Biography
I am a second year graduate student in the department of Chemistry and Chemical Biology studying physical chemistry. I grew up in Delafield, Wisconsin, outside of Milwaukee. From an early age, I have been attracted to building models and making predictions. As an avid sports fan, I often wanted to predict the performance of my hometown Green Bay Packers and Milwaukee Brewers. I found it fascinating to look at how well or poorly simple models can explain complicated human performance, and I learned a lot more about sports by examining the successes and failures of these models.
Physical chemistry was a natural extension of this interest; for the same reason I enjoy trying to model how the Green Bay Packers will do next year with a simple spreadsheet, I also enjoy trying to relate the complex data from an experiment to simple models. I find the failures of these models can be particularly interesting; for example, in high school chemistry, I tried adding the masses of protons and electrons to determine the mass of an atom and discovered that this didn't work! I was astonished how a simple math problem revealed a surprising hole in the conservation of mass model we had learned.

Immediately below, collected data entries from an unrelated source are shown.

/-- An accepted commit's settings of surface u become active at its boundary. -/
def State.applyCommit (u : Fin 2) (s : State) : State :=
  if !bit s.cmt.toApply u.val then s
  else
    let s := (s.applySettings (oneSurface u)).commitRanges u
    let s := State.produceSettings s.cmt.seq (State.setSurf u { s.surf[u] with compCmt := s.cmt.seq } s)
    (State.phaseLit u { s with cmt := { s.cmt with toApply := clearBit s.cmt.toApply u.val } }).commitDone

/-- CP_RETSEQ of the frame composed from here (07 R281, 11 R417). -/
def State.retire (u : Fin 2) (s : State) : State :=
  if !bit s.cmt.toRetire u.val then s
  else
    (State.setSurf u { s.surf[u] with compSeq := s.cmt.seq }
      { s with cmt := { s.cmt with toRetire := clearBit s.cmt.toRetire u.val } }).report
      [.word (Reg.CP_RETSEQ u) s.cmt.seq, .tally (Reg.CP_RETIRE u) 1, .irq (0x20 + u.val) 0]

/-! ### The correction chain at the boundary (09 R333, R344, R353, R356) -/

/-- NOW after a step towards its target (09 R333). -/
def fadeNext (now target rate : Nat) : Nat :=
  if rate = 0 then target else if now < target then min target (now + rate) else max target (now - rate)

/-- The fade's step. -/
def State.fadeBoundary (u : Fin 2) (s : State) : State :=
  let c := corrOf s.active u
  let x := s.corr.surf[u]
  let n := fadeNext x.fadeNow.toNat (16 * c.target) c.rate
  { s with corr := { s.corr with surf := s.corr.surf.set u { x with fadeNow := BitVec.ofNat 15 n } } }.report
    (noteIf (x.fadeNow.toNat != 16 * c.target && n == 16 * c.target) [.irq (0x24 + u.val) 0])

/-- D_a of the period that ends (09 R354). -/
def Corr.demandOf (c : Corr) (a : Fin 16) : Nat :=
  ((c.demand.filter (fun x => x.1 / 256 == a.val)).map (fun x => x.2)).foldl max 0

/-- K_a after a demand of `d` under a budget of `b` (09 R353). -/
def gainNext (k d b krel : Nat) : Nat := if b < d then k * b / d else min 4096 (k + krel)

/-- PEAKR (09 R360). -/
def peakRatio (d b : Nat) : Nat := if b = 0 then (if d = 0 then 0 else 8191) else min 8191 (4096 * d / b)

/-- The gain of one limited array. -/
def State.gainBoundary (u : Fin 2) (s : State) (a : Fin 16) : State :=
  let d := s.corr.demandOf a
  let b := s.budgetOf s.active a
  let k := (s.corr.k[a]).toNat
  let n := gainNext k d b (corrOf s.active u).krel
  { s with corr := { s.corr with k := s.corr.k.set a (BitVec.ofNat 13 n), dLast := s.corr.dLast.set a d } }.report
    ([Note.word (Reg.LB_STAT a) (at32 0 n ||| at32 16 (peakRatio d b))] ++
      noteIf (k == 4096 && decide (n < 4096)) [.irq (0x24 + u.val) 1])

/-- Counts of some arrays removed. -/
def dropCounts (l : List (Fin 16)) (m : List (Nat × Nat)) : List (Nat × Nat) :=
  m.filter (fun x => !l.any (fun a => x.1 / 256 == a.val))
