-- ==== Sys2Proof/Machine/Security.lean ====
section
/-! DEFINITION. SEC commands, image verification, boot, anti-rollback and authenticated debug (chapter 19, 18 R641,
R642, R649). -/

namespace Sys2Proof.Machine

open Sys2Proof

/-! ### Image verification (19 R676) -/

/-- LEN of an image. -/
def imgLen (b : List Byte) : Nat := leAt b 0x008 4

/-- Payload of an image as stored. -/
def imgPayload (b : List Byte) : List Byte := (b.drop 0x200).take (imgLen b)

/-- A run of bytes is 0. -/
def zeroRun (b : List Byte) (a n : Nat) : Bool := ((b.drop a).take n).all (fun x => x == 0)

/-- Check of code 2. -/
def imgHeader (b : List Byte) : Bool :=
  leAt b 0 4 == 0x474B4657 && leAt b 4 1 == 1 && decide (1024 ≤ imgLen b) && decide (imgLen b ≤ 253952) &&
    imgLen b % 16 == 0 && decide (0x10000000 ≤ leAt b 0x00C 4) && decide (leAt b 0x00C 4 + 4 ≤ 0x10000000 + imgLen b) &&
    zeroRun b 0x007 1 && zeroRun b 0x01C 4 && zeroRun b 0x04C 4 && zeroRun b 0x060 0x160

/-- The directory key of slot k: 64 bytes. -/
def dirKey (dir : List Byte) (k : Nat) : List Byte := (dir.drop (0x40 * k)).take 64

/-- SHA-256 as a string of 32 bytes. -/
def sha256Bytes (b : List Byte) : List Byte := toBytesBE 32 (Config.sha256 b).toNat

/-- A directory key matches the OTP hash of its slot (19 R676). -/
def Sec.keyMatches (x : Sec) (key : List Byte) (k : Nat) : Bool := sha256Bytes key == x.otpBytes (0x20 * k) 32

/-- VERIFY's code of an image under the boot directory: the first check that fails, or 1 (19 R676). -/
def Sec.verify (x : Sec) (b dir : List Byte) : Nat :=
  let k := leAt b 5 1
  if !imgHeader b then 2
  else if !(x.usableImg x.cfg k && (!bit x.cfg 27 || leAt b 6 1 == 1)) then 3
  else if !x.keyMatches (dirKey dir k) k then 4
  else if !Config.ecdsaVerify (dirKey dir k) (Config.sha256 (b.take 0x1C0)) ((b.drop 0x1C0).take 64) then 5
  else if sha256Bytes (imgPayload b) != (b.drop 0x020).take 32 then 6
  else if leAt b 0x010 8 < x.arb then 7
  else if !x.selfTest then 9
  else 1

/-- The payload that LOAD writes into the TCM; none where the tag fails (19 R677). An image key that is blank or fails its
check opens nothing. -/
def Sec.open_ (x : Sec) (b : List Byte) : Option (List Byte) :=
  if leAt b 6 1 ≠ 1 then some (imgPayload b)
  else if !x.imageKeyOk then none
  else Config.aesGcmOpen (x.otpBytes 0xA0 32) ((b.drop 0x040).take 12) (b.take 0x40) (imgPayload b) ((b.drop 0x050).take 16)

/-- What a verification's code raises (19 R677). -/
def verifyNotes (code : Nat) : List Note :=
  if code = 1 then [] else if code = 7 then [.raise Src.SEC_ROLLBK] else [.raise Src.SEC_BOOT]

/-- What is raised where a word or bit read fails its check (19 R671, R672, R679). -/
def otpNotes (isBad : Bool) : List Note := noteIf isBad [.raise Src.SEC_OTP]

/-- A word that a verification of the image reads fails its check (19 R671). -/
def Sec.verifyBad (x : Sec) (b : List Byte) : Bool :=
  x.cfgSplit || x.arbBad || x.wordsBad (slotWords (leAt b 5 1)) || x.wordsBad imageWords

/-- The result recorded for slot A or B. -/
def Sec.result (x : Sec) (slotB : Bool) (code : Nat) : Sec :=
  if slotB then { x with resB := BitVec.ofNat 4 code } else { x with resA := BitVec.ofNat 4 code }

/-- A slot verified (19 R676). -/
def State.secVerify (slotB : Bool) (b dir : List Byte) (s : State) : State :=
  let c := s.sec.verify b dir
  { s with sec := s.sec.result slotB c }.report (verifyNotes c ++ otpNotes (s.sec.verifyBad b))

/-- What SEC records of an image that LOAD accepted (19 R677, R690). -/
def Sec.running (x : Sec) (b : List Byte) : Sec :=
  let k := leAt b 5 1
  { x with imgKey := BitVec.ofNat 3 (if k = 0 then 5 else k), enc := leAt b 6 1 == 1, imgCnt := BitVec.ofNat 64 (leAt b 0x010 8) }

/-- Bytes written into the TCM from its first. -/
def State.putTcm (l : List Byte) (s : State) : State :=
  { s with fst := { s.fst with tcm := s.fst.tcm.write 0 zeroByte 0 l } }

/-- SEC_IMGCNT is about to change: what it was counts for the rest of the sample (19 R689). -/
def State.keepImg (c : BitVec 64) (s : State) : State :=
  (s.keepAs (Reg.SEC_IMGCNT 0) ((s.kept (Reg.SEC_IMGCNT 0)).getD (at32 0 (c.toNat % 2 ^ 32)))).keepAs (Reg.SEC_IMGCNT 1)
    ((s.kept (Reg.SEC_IMGCNT 1)).getD (at32 0 (c.toNat / 2 ^ 32)))

/-- SEC_IMGCNT before this sample (19 R689). -/
def State.imgBefore (s : State) : Nat :=
  ((s.kept (Reg.SEC_IMGCNT 0)).getD (at32 0 (s.sec.imgCnt.toNat % 2 ^ 32))).toNat +
    ((s.kept (Reg.SEC_IMGCNT 1)).getD (at32 0 (s.sec.imgCnt.toNat / 2 ^ 32))).toNat * 2 ^ 32

/-- A slot loaded: verified, and its payload written into the TCM, or 0 where the tag fails (19 R677). -/
def State.secLoad (slotB : Bool) (b dir : List Byte) (s : State) : State :=
  let c := s.sec.verify b dir
  if c ≠ 1 then s.secVerify slotB b dir
  else match s.sec.open_ b with
    | some p => ({ (s.putTcm p) with sec := (s.sec.result slotB 1).running b }.keepImg s.sec.imgCnt).report
        (otpNotes (s.sec.verifyBad b))
    | none => { (s.putTcm (List.replicate (imgLen b) 0)) with sec := s.sec.result slotB 8 }.report
        (verifyNotes 8 ++ otpNotes (s.sec.verifyBad b))

/-- LOAD accepts the image: every check passes and the tag holds. -/
def Sec.accepts (x : Sec) (b dir : List Byte) : Bool := x.verify b dir == 1 && (x.open_ b).isSome

/-! ### Boot (18 R641, R642, R649) -/

/-- A journal record is valid (18 R649). -/
def journalOk (r : List Byte) : Bool :=
  leAt r 0 2 == 0x4A52 && leAt r 2 1 == 1 && leAt r 0xFF8 4 == leAt r 4 4 && crc32 (r.take 0xFFC) == leAt r 0xFFC 4

/-- Record b is newer than record a (18 R649). -/
def journalNewer (b a : List Byte) : Bool :=
  let d := (leAt b 4 4 + 2 ^ 32 - leAt a 4 4) % 2 ^ 32
  decide (1 ≤ d) && decide (d < 2 ^ 31)

/-- Journal slot B holds the newest valid record. -/
def journalInB (a b : List Byte) : Bool := journalOk b && (!journalOk a || journalNewer b a)

/-- The newest valid record (18 R641). -/
def journalBest (a b : List Byte) : Option (List Byte) :=
  if journalInB a b then some b else if journalOk a then some a else none

/-- ACTIVE of a record: slot B when true. -/
def journalActive (r : Option (List Byte)) : Bool := match r with | some r => leAt r 8 1 % 4 == 1 | none => false

/-- TRIAL of a record. -/
def journalTrial (r : Option (List Byte)) : Option Bool :=
  match r with
  | some r => if leAt r 8 1 / 4 % 4 = 1 then some false else if leAt r 8 1 / 4 % 4 = 2 then some true else none
  | none => none
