-- ==== Sys2Proof/Machine/Debug.lean ====
section
/-! DEFINITION. The debug port's access to Forester and to the pins (19 R682, R684; 18 R637). -/

namespace Sys2Proof.Machine

open Sys2Proof

/-- Debug is open at a level or above (19 R684). -/
def State.debugAt (s : State) (l : Nat) : Bool := s.sec.dbgOpen && decide (l ≤ s.sec.dbgLevel.toNat)

/-- A word shifted out. -/
def jtagWord (v : Nat) : List Note := [.send (.jtag (toBytesLE 4 v))]

/-- An access that completes as an error. -/
def State.debugError (s : State) : State := s.report [.send (.errorAccess .forester)]

/-- A TCM word read: a corrected word is written back, an uncorrectable one resets Forester (18 R638). -/
def State.debugTcm (w : Nat) (s : State) : State :=
  if s.fst.tcm.ue.contains w then s.tcmError (.double w)
  else
    let v := s.fst.tcm.le (4 * w) 4
    (s.when (s.fst.tcm.ce.contains w) (State.tcmError (.single w))).report (jtagWord v)

/-- A word of the TCM written with valid check bits. -/
def State.debugTcmPut (w : Nat) (v : Word) (s : State) : State :=
  let x := s.fst.tcm
  { s with fst := { s.fst with tcm := {
      cells := Memory.writeL zeroByte x.cells (4 * w) (toBytesLE 4 v.toNat), ce := removeNat w x.ce, ue := removeNat w x.ue } } }

/-- Bytes of the log ring. -/
def State.ringWord (s : State) (a : Nat) : Nat := leAt (recBytes (s.log.recAt (a / 32))) (a % 32) 4

/-- Kinds of places in Forester's address map (18 R637). -/
inductive Place where
  | rom | tcm (word : Nat) | page (off : Nat) | ring (a : Nat) | chip (a : Nat) | none
  deriving DecidableEq, Repr

/-- The place of a word's address; none outside the map, in the ranges of the DMA engine, or at a misaligned address. -/
def placeOf (x : Nat) : Place :=
  if x % 4 ≠ 0 then .none
  else if x < 0x10000 then .rom
  else if 0x10000000 ≤ x ∧ x < 0x10040000 then .tcm ((x - 0x10000000) / 4)
  else if 0x20000000 ≤ x ∧ x < 0x20001000 then .page (x - 0x20000000)
  else if 0x21000000 ≤ x ∧ x < 0x21008000 then .ring (x - 0x21000000)
  else if 0x40000000 ≤ x ∧ x < 0x4F000000 then .chip (x - 0x40000000)
  else .none

/-- A read of the on-chip address space as Forester. -/
def State.debugChip (a : Nat) (s : State) : State :=
  if s.chipStalled a 4 then s.report (errorAccess .forester)
  else
    let r := s.chipRead .forester a 4
    match r.1.mapM (fun b => b) with
    | some l => r.2.report [.send (.jtag l)]
    | none => r.2.report [.send (.poisoned .forester)]

/-- A word read through Forester's address map; the ROM's content is not given (18 R637). -/
def State.debugRead (a : Nat) (s : State) : State :=
  match placeOf a with
  | .rom => (s.report (jtagWord (s.freeNat (2 ^ 32)))).spend
  | .tcm w => s.debugTcm w
  | .page off => (s.afterFp off).report (jtagWord (s.readFp off).toNat)
  | .ring x => s.report (jtagWord (s.ringWord x))
  | .chip x => s.debugChip x
  | .none => s.debugError

/-- A word written through Forester's address map. -/
def State.debugWrite (a : Nat) (v : Word) (s : State) : State :=
  match placeOf a with
  | .tcm w => s.debugTcmPut w v
  | .page off => s.when (s.fst.st != .reset) (State.writeFp off v)
  | .chip x =>
    if inBar0 x then s.writeReg .forester (x - bar0Base) v
    else if s.chipStalled x 4 then s.report (errorAccess .forester)
    else State.chipWrite .forester x (toBytesLE 4 v.toNat) s
  | _ => s.debugError

/-- Levels of the safety pins that boundary scan only observes (19 R682): AEN0–AEN3, ERR_P, ERR_N, SIN_A1, SIN_A2, SIN_B1,
SIN_B2 and SRST_N, from bit 0. -/
def Glade.scan (g : Glade) : Nat :=
  g.aenRb.toNat + g.errRb.toNat * 16 + pairBits g.pairA.raw1 g.pairA.raw2 * 64 + pairBits g.pairB.raw1 g.pairB.raw2 * 256 +
    (!g.srstRaw).toNat * 1024

/-- What a debug action does at its level; an instruction that is not available acts as BYPASS (19 R682). -/
def State.debug : DebugOp → State → State
  | .idcode, s => s.report (jtagWord 0x14410B47)
  | .halt, s => s.when (s.debugAt 1 && s.fst.st != .reset) (fun s => { s with fst := { s.fst with halted := true } })
  | .resume, s => s.when (s.debugAt 1) (fun s => { s with fst := { s.fst with halted := false } })
  | .step, s => s.when (s.debugAt 1 && s.fst.st != .reset) (fun s => { s with fst := { s.fst with halted := true } })
  | .reset, s => s.when (s.debugAt 1) (fun s => s.resetForester .debug s.thm.stopped)
  | .read a, s => s.when (s.debugAt 1) (State.debugRead a.toNat)
  | .write a v, s => s.when (s.debugAt 1) (State.debugWrite a.toNat v)
  | .extest l, s => s.when (s.debugAt 2) (State.report [.send (.extest l)])
  | .sample, s => s.when (s.debugAt 2) (fun s => s.report [.send (.jtag (toBytesLE 2 s.glade.scan))])

/-- DEBUG_ACCESS (19 R684). -/
def execDebugAccess (t : Nat) (op : DebugOp) (s : State) : Host.Outcome State Fault Refusal :=
  onCore t s (State.debug op)

end Sys2Proof.Machine
end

I attended college at the University of Notre Dame, where I majored in Chemistry and Theology. At Notre Dame, I did research on quantum dot solar cells, which solidified my interest in physical chemistry. Afterwards, I wanted to learn more about how and why potential solar cell materials work well or poorly on a microscopic level. At Cornell University, I joined the group of Dr. John Marohn because of his group's research into the factors that limit the efficiency of organic solar cell materials. In my free time, I still enjoy playing, watching and making statistical models of sports such as baseball, football, tennis and golf.
Research
Commercial solar cells and other electronic devices are typically made of silicon. Silicon solar cells, however, are energy-intensive to manufacture and must be thick because they don't absorb light very well. Organic "plastic" solar cell materials are an alternative that could be cheaply, and less energy intensively, printed using inkjet printer technology onto very thin materials---imagine a roll of plastic wrap that was also a solar cell.
The best plastic solar cells, however, are less than half as efficient as silicon solar cells. In principle, one of the advantages of plastic materials is that we can make plastics with a wide variety of different properties: different colors, flexibilities, hardnesses, etc. Unfortunately, we don't yet have a clear idea of what types of plastics we should be trying to make to improve solar cell efficiency. Unlike silicon solar cells, which are very well understood, we don't know what factors are limiting the efficiency of plastic solar cells.
To better understand what limits plastic solar cell efficiency, my research uses electric force microscopy to study how charges move through plastic solar cell materials. Unlike a typical microscope, which uses light to make an image, an electric force microscope uses a tiny, sharp, charged tip to feel the charges in a plastic solar cell material. We move the tip across the surface of the material to collect an image of the charges in the material, in the same way a person reads Braille by moving her finger across the page. The more detailed information in these charge images helps us understand why a particular solar cell material is not more efficient.